Saved entries:
# # #

-- ==== Sys2Proof/Machine/Topology.lean ====
section
/-! DEFINITION. The wafer's regions and sides, the blocks a region holds, and which of them are out of reset (chapters 01 and 13). -/

namespace Sys2Proof.Machine

/-- Wafer column and row of a region (R22). -/
def regionPos (r : Nat) : Nat × Nat :=
  if r < 4 then (3 + r, 0)
  else if r < 12 then (r - 3, 1)
  else if 60 ≤ r then (r - 57, 7)
  else if 52 ≤ r then (r - 51, 6)
  else ((r - 12) % 10, 2 + (r - 12) / 10)

/-- The region at a wafer position, if there is one (R22). -/
def regionAt (col row : Nat) : Option Nat :=
  (List.range 64).find? (fun r => decide (regionPos r = (col, row)))

/-- An edge region (R22). -/
def isEdge (r : Nat) : Bool :=
  let p := regionPos r
  p.1 = 0 || p.1 = 9 || p.2 = 0 || p.2 = 7

/-- The edge regions in order of edge index (R23). -/
def edgeRegions : List Nat := [0, 1, 2, 3, 12, 21, 22, 31, 32, 41, 42, 51, 60, 61, 62, 63]

/-- The edge index of an edge region. -/
def edgeIndex (r : Nat) : Option Nat := edgeRegions.findIdx? (fun q => q = r)

/-- Logical tiles of a region: rows of its array (R28, R31). -/
def regionRows (r : Nat) : Nat := if isEdge r then 8 else 16

/-- Physical rows of a region's columns (R28): one more than the logical array uses. -/
def physRows (r : Nat) : Nat := regionRows r + 1

/-- Physical tiles of a region (R28). -/
def physTiles (r : Nat) : Nat := 16 * physRows r

/-- The physical row of logical row `y` in a column whose mapped-out physical row is `out`, 0xFF for none (R29). -/
def physRow (out y : Nat) : Nat := if y < out then y else y + 1

/-- The physical row that no logical tile of the column uses (R29): the mapped-out one, or the top one, the spare. -/
def idleRow (r out : Nat) : Nat := if out < physRows r then out else physRows r - 1

/-- The neighbour on a wafer side: 0 north, 1 east, 2 south, 3 west. -/
def neighbour (r side : Nat) : Option Nat :=
  let p := regionPos r
  match side with
  | 0 => if p.2 = 0 then none else regionAt p.1 (p.2 - 1)
  | 1 => regionAt (p.1 + 1) p.2
  | 2 => regionAt p.1 (p.2 + 1)
  | _ => if p.1 = 0 then none else regionAt (p.1 - 1) p.2

/-- The opposite wafer side. -/
def opposite (side : Nat) : Nat := (side + 2) % 4

/-- The side of region `r` that faces region `q`. -/
def sideToward (r q : Nat) : Option Nat := (List.range 4).find? (fun d => neighbour r d = some q)

/-- A side's number. -/
def sideNat : Side → Nat
  | .north => 0
  | .east => 1
  | .south => 2
  | .west => 3

/-- A block of CLK_GATE has left reset (R648). -/
def State.blockReady (s : State) (r b : Nat) : Bool :=
  (s.region r).loop.gate.getLsbD b && decide (Table.get 0 (s.region r).loop.gateAt b ≤ s.now)

/-- A tensor link. -/
def State.link (s : State) (k : Nat) : Link := Table.get {} s.links.links k

/-- A tensor link's block has left reset (R648). -/
def State.linkReady (s : State) (k : Nat) : Bool := (s.link k).en && decide ((s.link k).readyAt ≤ s.now)

/-- A side of a region. -/
def State.seam (s : State) (r side : Nat) : SeamSide := Table.get {} (s.region r).mesh.sides side

/-- The wafer is running no strokes, so the lane table governs the mesh (R123). -/
def State.laneTableRules (s : State) : Bool := !s.clk.running

/-- The lane-table entry at a tick with window length `w` (R124). -/
def laneAt (tick : Nat) (w : Nat) : Nat := if w = 0 then 0 else tick / w % 32

/-- The window length in force at a tick (R127). -/
def RegionClk.window (c : RegionClk) (tick : Nat) : Nat := if c.winAt ≤ tick then c.laneWin.toNat else c.winNow

/-- A new window length is written (R127): it comes into force at the next tick that is a multiple of 32 times it. -/
def RegionClk.setWindow (c : RegionClk) (tick : Nat) (v : BitVec 6) : RegionClk :=
  if v = c.laneWin then c
  else { c with
    laneWin := v
    winNow := c.window tick
    winAt := if v = 0 then 0 else (tick / (32 * v.toNat) + 1) * (32 * v.toNat) }

/-- The lane-table entry in force in a region (R124). -/
def State.laneEntry (s : State) (r : Nat) : BitVec 8 :=
  let c := (s.region r).clk
  Table.get 0 c.lanes (laneAt s.clk.tick.toNat (c.window s.clk.tick.toNat))

/-- The number N that sets an arbiter's head of region `r`, (N + a) mod n (R102, R103): the stroke's while strokes run, else the passes
of the lane table since they halted. From when passes are counted the spec leaves open (log entry 44). -/
def State.arbNumber (s : State) (r : Nat) : Nat :=
  if s.clk.running then s.clk.stroke.toNat
  else
    let p := 32 * (s.region r).clk.window s.clk.tick.toNat
    if p = 0 then 0 else s.clk.tick.toNat / p - s.clk.lanePasses / p

/-- The channel key of CLK_GATE bits 0-3 of an edge region (R25, R646), 64 and up for the flash channels of bits 4 and 5; none for other
bits. -/
def gateChan (edge b : Nat) : Option Nat := if b < 2 then some (2 * edge + b) else if b < 4 then some (32 + 2 * edge + (b - 2)) else if b < 6 then some (64 + 2 * edge + (b - 4)) else none

/-- The blocks a region holds (R646): 0-6 in edge regions, 7 and 8 host ports, 9-14 the region's tensor links. -/
def holdsBlock (r b : Nat) : Bool :=
  if b = 7 || b = 8 then [4, 11, 52, 59].contains r else isEdge r && decide (b ≤ 14)

/-- The number of the tensor link of block `b` of an edge region. -/
def blockLink (r b : Nat) : Nat := 6 * (edgeIndex r).getD 0 + (b - 9)

/-- A candidate is ready (R617). -/
def State.candReady (s : State) (c : Nat) : Bool := decide (c < 128) && s.ref.ready.getLsbD c

/-- An access to a register of a tile: it faults while the region is unpowered or holds no such tile (R459, R651), and a tile in no
crew is gated, so that a write to it is discarded (R19, R134). -/
def State.tileAccess (s : State) (t : TileId) (f : State → State) : State :=
  s.regAccess t.region.toNat (fun s =>
    if regionRows t.region.toNat ≤ t.y.toNat then { s with accessFault := true }
    else if (s.tile t).stage.isSome then f s else s)

/-- The region of an edge index. -/
def edgeRegion (edge : Nat) : Nat := edgeRegions.getD edge 0

/-- The regions that the loss variant in force excludes (R727). -/
def State.variantMask (s : State) : BitVec 64 :=
  match s.boot.base with
  | some p => ((p.variants.find? (fun v => v.number = s.boot.variant)).map (fun v => v.mask)).getD 0
  | none => 0

/-- A region the module makes use of (R109, R517): in service, and not excluded by the loss variant in force (R65, R727). -/
def State.regionUsable (s : State) (r : Nat) : Bool :=
  s.ident.present.getLsbD r && !s.boot.excluded.getLsbD r && !s.variantMask.getLsbD r

/-- Bit r for every region `r` of a choice. -/
def maskOf (f : Nat → Bool) : BitVec 64 := (List.range 64).foldl (fun m r => if f r then m ||| (1#64 <<< r) else m) 0

/-- The mapped-out physical row of a column under the maps in force, 0xFF for none (R29, R32, R109). -/
def State.bypassOf (s : State) (r x : Nat) : Nat :=
  (Table.get (Table.get 0xFF s.ident.bypass (16 * r + x)) s.boot.mapNow (16 * r + x)).toNat

/-- The mapped-out physical row of a column once every recorded map is in force (R32). -/
def State.bypassNext (s : State) (r x : Nat) : Nat :=
  (Table.get (Table.get 0xFF s.ident.bypass (16 * r + x)) s.boot.fieldMap (16 * r + x)).toNat

/-- The physical tile of a logical tile: its column and physical row (R29). -/
def State.physTile (s : State) (t : TileId) : Nat × Nat :=
  (t.x.toNat, physRow (s.bypassOf t.region.toNat t.x.toNat) t.y.toNat)

/-- A column's tiles move up from logical row `y` on as a new map comes into force (R29, R32): each takes the physical tile above,
the top one the spare, with their remap records; the tile mapped out keeps its own under a key of no logical tile. -/
def State.shiftColumn (s : State) (r x y : Nat) : State :=
  let key (j : Nat) : Nat := TileId.key ⟨BitVec.ofNat 6 r, BitVec.ofNat 4 x, BitVec.ofNat 4 j⟩
  let rows := (List.range (regionRows r)).filter (fun j => decide (y ≤ j))
  { s with
    tiles := rows.foldl (fun (m : Table Tile) j =>
      Table.put {} m (key j) (if j + 1 < regionRows r then Table.get {} s.tiles (key (j + 1)) else {})) s.tiles
    remapRecord := s.remapRecord.map (fun e =>
      if e.1 = key y then (e.1 + 16384, e.2)
      else match rows.find? (fun j => decide (y < j) && e.1 = key j) with
        | some j => (key (j - 1), e.2)
        | none => e) }

/-- The recorded tile maps come into force at a plan load (R32). -/
def State.takeMaps (s : State) : State :=
  let fresh := s.boot.fieldMap.filter (fun e => Table.get 0xFF s.boot.mapNow e.1 ≠ e.2)
  let s := fresh.foldl (fun (s : State) e => s.shiftColumn (e.1 / 16) (e.1 % 16) e.2.toNat) s
  { s with boot := { s.boot with mapNow := s.boot.fieldMap } }

/-- The plan in service runs on a regatta (R555). -/
def State.inRegatta (s : State) : Bool :=
  match s.boot.plan with
  | some p => decide (1 < p.members)
  | none => false

/-- This module is its regatta's root (R555). -/
def State.isRoot (s : State) : Bool := s.inRegatta && decide (s.boot.member = 0)

/-- This module is a member other than the root, which is the home wafer (R46, R555): it holds no request and no slot table in use, and
serves no host port. -/
def State.isMember (s : State) : Bool := s.inRegatta && decide (s.boot.member ≠ 0)

end Sys2Proof.Machine
end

# # #

Retype every line up to and including the one that contains "if r < 4 then (3 + r, 0)", beginning at the first line of the records, with no edits.

FINAL ANSWER:
-- ==== Sys2Proof/Machine/Topology.lean ====
section
/-! DEFINITION. The wafer's regions and sides, the blocks a region holds, and which of them are out of reset (chapters 01 and 13). -/

namespace Sys2Proof.Machine

/-- Wafer column and row of a region (R22). -/
def regionPos (r : Nat) : Nat × Nat :=
  if r < 4 then (3 + r, 0)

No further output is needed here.